Below are lines of data, and only some are wanted. Please repeat exactly those from the line that has "PF's BAR0. -/" through the line that has "if vf == 0 && bar == 0".

## EXTRACTED MATERIAL
= = = =

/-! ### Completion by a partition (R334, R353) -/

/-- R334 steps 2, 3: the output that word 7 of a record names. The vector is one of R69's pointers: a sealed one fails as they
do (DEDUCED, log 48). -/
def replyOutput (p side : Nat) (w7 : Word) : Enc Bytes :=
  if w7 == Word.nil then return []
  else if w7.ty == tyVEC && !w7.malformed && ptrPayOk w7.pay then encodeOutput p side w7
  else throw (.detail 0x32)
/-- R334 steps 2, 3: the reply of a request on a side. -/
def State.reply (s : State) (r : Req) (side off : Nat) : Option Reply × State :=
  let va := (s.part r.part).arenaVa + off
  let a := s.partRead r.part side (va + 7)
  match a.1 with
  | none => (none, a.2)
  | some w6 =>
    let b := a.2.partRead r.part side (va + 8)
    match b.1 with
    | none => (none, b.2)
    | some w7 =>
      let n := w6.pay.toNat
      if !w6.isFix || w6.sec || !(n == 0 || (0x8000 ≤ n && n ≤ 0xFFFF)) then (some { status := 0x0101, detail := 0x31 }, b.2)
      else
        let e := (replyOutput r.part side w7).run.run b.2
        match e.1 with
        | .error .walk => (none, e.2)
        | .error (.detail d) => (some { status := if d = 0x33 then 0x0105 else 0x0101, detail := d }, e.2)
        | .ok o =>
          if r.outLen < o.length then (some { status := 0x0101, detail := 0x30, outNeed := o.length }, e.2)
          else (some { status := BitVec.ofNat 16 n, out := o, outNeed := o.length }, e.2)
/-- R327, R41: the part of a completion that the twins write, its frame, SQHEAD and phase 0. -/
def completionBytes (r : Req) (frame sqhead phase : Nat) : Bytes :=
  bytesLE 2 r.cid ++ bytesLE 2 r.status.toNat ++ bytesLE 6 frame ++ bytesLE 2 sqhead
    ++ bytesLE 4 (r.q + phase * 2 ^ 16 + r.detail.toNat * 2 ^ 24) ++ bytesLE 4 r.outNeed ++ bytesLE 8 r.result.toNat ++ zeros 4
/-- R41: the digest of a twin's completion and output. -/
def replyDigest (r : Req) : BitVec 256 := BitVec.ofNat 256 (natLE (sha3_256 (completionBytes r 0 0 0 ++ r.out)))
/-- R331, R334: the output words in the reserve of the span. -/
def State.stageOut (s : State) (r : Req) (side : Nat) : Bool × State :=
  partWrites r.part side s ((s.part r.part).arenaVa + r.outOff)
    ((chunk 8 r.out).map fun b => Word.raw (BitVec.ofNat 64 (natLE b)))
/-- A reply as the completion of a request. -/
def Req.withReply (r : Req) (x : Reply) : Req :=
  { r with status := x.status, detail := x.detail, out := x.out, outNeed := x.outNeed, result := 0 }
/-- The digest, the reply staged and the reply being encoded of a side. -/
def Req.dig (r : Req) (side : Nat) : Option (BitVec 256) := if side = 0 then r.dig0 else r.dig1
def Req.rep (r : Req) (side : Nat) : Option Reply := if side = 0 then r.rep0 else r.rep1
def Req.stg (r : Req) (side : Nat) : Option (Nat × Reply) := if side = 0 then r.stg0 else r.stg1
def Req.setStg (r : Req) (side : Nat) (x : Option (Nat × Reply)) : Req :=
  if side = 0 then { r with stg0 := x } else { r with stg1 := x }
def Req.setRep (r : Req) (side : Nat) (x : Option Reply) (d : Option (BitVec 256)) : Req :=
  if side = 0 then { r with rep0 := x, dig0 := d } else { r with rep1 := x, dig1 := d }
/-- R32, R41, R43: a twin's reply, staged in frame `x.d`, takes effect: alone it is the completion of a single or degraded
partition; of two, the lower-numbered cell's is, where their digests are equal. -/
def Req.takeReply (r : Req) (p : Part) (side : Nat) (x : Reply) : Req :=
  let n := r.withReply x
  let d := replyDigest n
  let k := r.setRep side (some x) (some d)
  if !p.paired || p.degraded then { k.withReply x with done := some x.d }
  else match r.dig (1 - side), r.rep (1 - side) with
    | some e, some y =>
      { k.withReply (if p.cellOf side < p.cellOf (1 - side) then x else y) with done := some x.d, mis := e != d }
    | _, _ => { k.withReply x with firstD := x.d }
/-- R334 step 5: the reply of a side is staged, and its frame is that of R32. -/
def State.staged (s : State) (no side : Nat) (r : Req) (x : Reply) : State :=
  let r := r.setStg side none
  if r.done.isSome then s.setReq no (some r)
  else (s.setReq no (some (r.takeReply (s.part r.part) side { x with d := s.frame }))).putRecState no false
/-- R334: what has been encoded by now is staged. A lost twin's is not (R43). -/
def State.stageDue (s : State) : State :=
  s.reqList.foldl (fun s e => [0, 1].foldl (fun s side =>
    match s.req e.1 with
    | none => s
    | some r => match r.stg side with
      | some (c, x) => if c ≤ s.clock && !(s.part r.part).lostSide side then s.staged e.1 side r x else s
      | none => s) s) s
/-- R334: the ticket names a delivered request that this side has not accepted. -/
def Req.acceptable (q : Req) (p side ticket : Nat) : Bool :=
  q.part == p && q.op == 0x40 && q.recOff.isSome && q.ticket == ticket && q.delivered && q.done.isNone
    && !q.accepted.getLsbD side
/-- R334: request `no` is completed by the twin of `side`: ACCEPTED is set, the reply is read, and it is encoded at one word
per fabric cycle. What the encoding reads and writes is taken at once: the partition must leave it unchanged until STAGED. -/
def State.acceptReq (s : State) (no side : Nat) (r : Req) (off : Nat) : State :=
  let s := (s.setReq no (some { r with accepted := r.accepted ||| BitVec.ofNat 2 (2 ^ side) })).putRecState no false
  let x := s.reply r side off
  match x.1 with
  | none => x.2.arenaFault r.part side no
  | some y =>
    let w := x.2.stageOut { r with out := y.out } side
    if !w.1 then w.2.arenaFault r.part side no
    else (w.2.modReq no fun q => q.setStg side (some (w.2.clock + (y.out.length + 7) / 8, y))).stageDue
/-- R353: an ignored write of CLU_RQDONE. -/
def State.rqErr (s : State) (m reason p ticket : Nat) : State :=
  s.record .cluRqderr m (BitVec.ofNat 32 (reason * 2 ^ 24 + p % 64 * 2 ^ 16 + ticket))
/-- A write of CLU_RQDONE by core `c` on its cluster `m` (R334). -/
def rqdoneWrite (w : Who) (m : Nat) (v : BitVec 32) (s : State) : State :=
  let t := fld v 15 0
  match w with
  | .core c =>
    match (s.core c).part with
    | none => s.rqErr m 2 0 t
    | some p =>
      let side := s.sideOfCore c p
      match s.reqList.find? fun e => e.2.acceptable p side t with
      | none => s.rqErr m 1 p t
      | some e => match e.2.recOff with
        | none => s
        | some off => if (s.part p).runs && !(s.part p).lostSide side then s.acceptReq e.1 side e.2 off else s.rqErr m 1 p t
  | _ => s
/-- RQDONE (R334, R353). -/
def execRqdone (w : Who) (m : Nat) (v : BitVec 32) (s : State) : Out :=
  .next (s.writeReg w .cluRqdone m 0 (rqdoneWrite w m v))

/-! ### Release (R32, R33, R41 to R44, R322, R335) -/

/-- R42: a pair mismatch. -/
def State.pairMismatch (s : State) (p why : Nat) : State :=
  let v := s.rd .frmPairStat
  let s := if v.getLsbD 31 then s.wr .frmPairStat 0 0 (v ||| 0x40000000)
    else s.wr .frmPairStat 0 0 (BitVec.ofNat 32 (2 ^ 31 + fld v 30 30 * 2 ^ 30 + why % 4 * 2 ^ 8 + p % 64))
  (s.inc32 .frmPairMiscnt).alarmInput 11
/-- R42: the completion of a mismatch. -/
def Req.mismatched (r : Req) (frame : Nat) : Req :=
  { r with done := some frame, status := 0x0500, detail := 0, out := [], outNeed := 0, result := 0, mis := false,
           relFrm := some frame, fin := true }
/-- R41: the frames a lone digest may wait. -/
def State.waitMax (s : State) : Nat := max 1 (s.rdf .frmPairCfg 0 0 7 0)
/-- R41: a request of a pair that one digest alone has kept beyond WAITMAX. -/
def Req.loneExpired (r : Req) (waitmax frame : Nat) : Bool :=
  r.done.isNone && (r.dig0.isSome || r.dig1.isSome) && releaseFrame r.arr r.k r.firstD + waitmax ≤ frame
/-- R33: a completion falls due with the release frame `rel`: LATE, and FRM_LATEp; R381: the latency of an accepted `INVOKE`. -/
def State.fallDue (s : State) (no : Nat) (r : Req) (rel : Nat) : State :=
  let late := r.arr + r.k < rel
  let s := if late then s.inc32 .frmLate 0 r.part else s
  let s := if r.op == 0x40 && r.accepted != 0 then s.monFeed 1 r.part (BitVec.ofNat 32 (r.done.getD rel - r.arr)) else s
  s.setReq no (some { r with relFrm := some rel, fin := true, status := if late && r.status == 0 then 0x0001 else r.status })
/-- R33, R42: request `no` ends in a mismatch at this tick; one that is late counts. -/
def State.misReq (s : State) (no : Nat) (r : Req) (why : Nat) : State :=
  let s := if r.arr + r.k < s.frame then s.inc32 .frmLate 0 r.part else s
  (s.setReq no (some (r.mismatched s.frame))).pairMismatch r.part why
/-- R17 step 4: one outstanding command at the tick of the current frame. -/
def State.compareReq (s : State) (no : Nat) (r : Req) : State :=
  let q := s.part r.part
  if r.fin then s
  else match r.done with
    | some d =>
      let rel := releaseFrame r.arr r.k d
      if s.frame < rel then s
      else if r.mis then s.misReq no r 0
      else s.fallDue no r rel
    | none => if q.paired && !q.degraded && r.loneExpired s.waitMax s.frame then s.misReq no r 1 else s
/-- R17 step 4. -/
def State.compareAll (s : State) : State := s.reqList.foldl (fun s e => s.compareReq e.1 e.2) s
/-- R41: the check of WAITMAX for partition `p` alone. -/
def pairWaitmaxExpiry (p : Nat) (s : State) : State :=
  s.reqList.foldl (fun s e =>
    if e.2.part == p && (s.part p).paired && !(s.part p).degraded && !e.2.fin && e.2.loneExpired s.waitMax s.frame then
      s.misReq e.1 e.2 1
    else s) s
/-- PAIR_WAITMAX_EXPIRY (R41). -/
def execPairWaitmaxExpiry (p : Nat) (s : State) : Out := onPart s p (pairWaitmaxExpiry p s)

= = = =

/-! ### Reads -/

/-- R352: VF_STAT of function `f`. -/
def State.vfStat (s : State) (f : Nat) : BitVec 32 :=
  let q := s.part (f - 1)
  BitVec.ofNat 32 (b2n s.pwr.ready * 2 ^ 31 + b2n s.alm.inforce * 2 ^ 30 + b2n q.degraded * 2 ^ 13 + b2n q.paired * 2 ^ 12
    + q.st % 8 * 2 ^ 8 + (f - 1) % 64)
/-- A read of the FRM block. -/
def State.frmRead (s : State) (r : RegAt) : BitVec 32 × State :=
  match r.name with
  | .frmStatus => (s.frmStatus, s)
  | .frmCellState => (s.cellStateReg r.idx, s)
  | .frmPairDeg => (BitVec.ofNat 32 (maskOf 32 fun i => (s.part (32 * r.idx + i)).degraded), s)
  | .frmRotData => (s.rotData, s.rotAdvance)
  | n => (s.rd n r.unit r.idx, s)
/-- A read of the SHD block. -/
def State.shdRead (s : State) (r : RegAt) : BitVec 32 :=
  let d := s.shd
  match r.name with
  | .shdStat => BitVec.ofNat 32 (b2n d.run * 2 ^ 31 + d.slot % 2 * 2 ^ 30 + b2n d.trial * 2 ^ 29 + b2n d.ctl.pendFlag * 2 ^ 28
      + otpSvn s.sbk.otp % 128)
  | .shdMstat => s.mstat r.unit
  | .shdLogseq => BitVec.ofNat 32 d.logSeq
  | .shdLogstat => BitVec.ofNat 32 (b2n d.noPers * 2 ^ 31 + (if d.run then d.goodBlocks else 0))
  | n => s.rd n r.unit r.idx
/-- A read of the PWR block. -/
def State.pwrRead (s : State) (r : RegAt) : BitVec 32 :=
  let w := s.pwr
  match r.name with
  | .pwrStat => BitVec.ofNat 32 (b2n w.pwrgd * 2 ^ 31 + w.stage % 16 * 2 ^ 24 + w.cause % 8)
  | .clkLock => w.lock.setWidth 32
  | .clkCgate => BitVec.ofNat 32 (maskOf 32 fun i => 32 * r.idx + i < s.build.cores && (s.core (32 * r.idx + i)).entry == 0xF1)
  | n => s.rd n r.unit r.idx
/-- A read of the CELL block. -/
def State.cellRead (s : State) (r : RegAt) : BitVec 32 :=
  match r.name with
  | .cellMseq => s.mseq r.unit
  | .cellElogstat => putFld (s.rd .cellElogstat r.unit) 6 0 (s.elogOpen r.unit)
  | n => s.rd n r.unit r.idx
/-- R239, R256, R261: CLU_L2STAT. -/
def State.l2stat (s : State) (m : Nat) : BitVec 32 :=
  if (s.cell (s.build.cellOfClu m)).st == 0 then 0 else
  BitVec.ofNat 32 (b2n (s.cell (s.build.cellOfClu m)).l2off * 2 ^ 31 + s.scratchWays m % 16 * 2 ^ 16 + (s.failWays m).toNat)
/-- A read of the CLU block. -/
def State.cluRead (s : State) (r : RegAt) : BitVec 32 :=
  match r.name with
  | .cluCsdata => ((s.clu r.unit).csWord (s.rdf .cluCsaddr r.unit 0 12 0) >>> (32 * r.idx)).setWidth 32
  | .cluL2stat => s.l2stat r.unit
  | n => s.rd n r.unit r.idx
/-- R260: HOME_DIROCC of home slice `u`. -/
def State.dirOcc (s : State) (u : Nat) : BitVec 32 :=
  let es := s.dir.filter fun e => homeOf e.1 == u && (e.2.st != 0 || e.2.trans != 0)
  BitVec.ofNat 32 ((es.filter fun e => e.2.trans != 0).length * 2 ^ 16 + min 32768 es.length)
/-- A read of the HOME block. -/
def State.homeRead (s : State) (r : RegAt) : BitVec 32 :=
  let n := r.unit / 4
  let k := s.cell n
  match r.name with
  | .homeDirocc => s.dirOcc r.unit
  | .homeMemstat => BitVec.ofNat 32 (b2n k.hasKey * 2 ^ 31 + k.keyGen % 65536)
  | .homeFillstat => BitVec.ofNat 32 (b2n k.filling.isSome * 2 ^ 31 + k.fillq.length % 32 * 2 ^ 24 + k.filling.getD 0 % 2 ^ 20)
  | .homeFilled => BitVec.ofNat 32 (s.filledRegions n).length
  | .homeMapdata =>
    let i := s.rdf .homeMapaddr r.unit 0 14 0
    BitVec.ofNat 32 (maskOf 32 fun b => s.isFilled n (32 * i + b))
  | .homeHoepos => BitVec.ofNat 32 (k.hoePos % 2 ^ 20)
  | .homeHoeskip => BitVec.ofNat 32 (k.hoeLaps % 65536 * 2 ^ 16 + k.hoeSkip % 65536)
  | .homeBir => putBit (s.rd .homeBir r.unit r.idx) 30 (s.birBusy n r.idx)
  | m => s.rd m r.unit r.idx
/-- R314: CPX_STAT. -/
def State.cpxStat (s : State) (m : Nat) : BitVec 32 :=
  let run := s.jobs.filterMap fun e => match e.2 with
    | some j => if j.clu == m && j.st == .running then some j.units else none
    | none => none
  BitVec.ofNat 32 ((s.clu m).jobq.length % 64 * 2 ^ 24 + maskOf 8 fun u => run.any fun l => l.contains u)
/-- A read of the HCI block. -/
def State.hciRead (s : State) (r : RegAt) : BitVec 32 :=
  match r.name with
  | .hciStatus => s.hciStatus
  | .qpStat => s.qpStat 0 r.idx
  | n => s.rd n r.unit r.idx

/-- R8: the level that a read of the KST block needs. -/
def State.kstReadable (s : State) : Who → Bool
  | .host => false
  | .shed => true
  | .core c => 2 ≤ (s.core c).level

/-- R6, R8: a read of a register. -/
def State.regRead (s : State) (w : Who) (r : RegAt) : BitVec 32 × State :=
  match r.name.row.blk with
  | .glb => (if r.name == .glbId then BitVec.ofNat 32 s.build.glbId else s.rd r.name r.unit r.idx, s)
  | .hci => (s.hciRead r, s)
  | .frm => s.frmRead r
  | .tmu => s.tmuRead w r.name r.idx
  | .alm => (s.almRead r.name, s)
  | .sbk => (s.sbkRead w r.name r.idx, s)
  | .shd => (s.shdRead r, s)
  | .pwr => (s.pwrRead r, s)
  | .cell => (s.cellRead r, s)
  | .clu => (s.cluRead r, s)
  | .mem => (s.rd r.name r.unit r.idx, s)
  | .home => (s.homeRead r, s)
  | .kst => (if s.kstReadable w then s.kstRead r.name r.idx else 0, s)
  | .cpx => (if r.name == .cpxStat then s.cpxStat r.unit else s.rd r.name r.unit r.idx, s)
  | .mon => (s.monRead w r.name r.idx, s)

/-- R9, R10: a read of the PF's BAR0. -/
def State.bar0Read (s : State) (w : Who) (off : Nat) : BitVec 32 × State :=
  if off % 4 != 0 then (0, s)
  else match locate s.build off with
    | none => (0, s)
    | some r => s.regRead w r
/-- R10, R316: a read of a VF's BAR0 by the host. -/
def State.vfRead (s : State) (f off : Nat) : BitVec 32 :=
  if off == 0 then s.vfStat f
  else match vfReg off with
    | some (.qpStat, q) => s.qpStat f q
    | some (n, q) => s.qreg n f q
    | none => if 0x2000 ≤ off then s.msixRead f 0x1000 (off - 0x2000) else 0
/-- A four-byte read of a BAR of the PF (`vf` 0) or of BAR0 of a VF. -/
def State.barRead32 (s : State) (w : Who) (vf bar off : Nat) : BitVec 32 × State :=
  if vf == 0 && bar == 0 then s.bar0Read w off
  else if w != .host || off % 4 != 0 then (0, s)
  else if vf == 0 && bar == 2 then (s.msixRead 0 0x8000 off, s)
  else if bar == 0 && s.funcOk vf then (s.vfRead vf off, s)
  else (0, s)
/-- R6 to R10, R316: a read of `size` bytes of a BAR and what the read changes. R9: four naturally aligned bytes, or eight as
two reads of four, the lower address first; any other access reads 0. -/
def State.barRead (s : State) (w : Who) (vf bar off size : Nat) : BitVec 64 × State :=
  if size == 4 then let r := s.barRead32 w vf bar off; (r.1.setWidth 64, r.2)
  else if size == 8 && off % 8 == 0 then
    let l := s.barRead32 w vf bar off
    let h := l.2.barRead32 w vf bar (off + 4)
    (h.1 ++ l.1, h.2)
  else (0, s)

= = = =

## SOLUTION
/-- R9, R10: a read of the PF's BAR0. -/
def State.bar0Read (s : State) (w : Who) (off : Nat) : BitVec 32 × State :=
  if off % 4 != 0 then (0, s)
  else match locate s.build off with
    | none => (0, s)
    | some r => s.regRead w r
/-- R10, R316: a read of a VF's BAR0 by the host. -/
def State.vfRead (s : State) (f off : Nat) : BitVec 32 :=
  if off == 0 then s.vfStat f
  else match vfReg off with
    | some (.qpStat, q) => s.qpStat f q
    | some (n, q) => s.qreg n f q
    | none => if 0x2000 ≤ off then s.msixRead f 0x1000 (off - 0x2000) else 0
/-- A four-byte read of a BAR of the PF (`vf` 0) or of BAR0 of a VF. -/
def State.barRead32 (s : State) (w : Who) (vf bar off : Nat) : BitVec 32 × State :=
  if vf == 0 && bar == 0 then s.bar0Read w off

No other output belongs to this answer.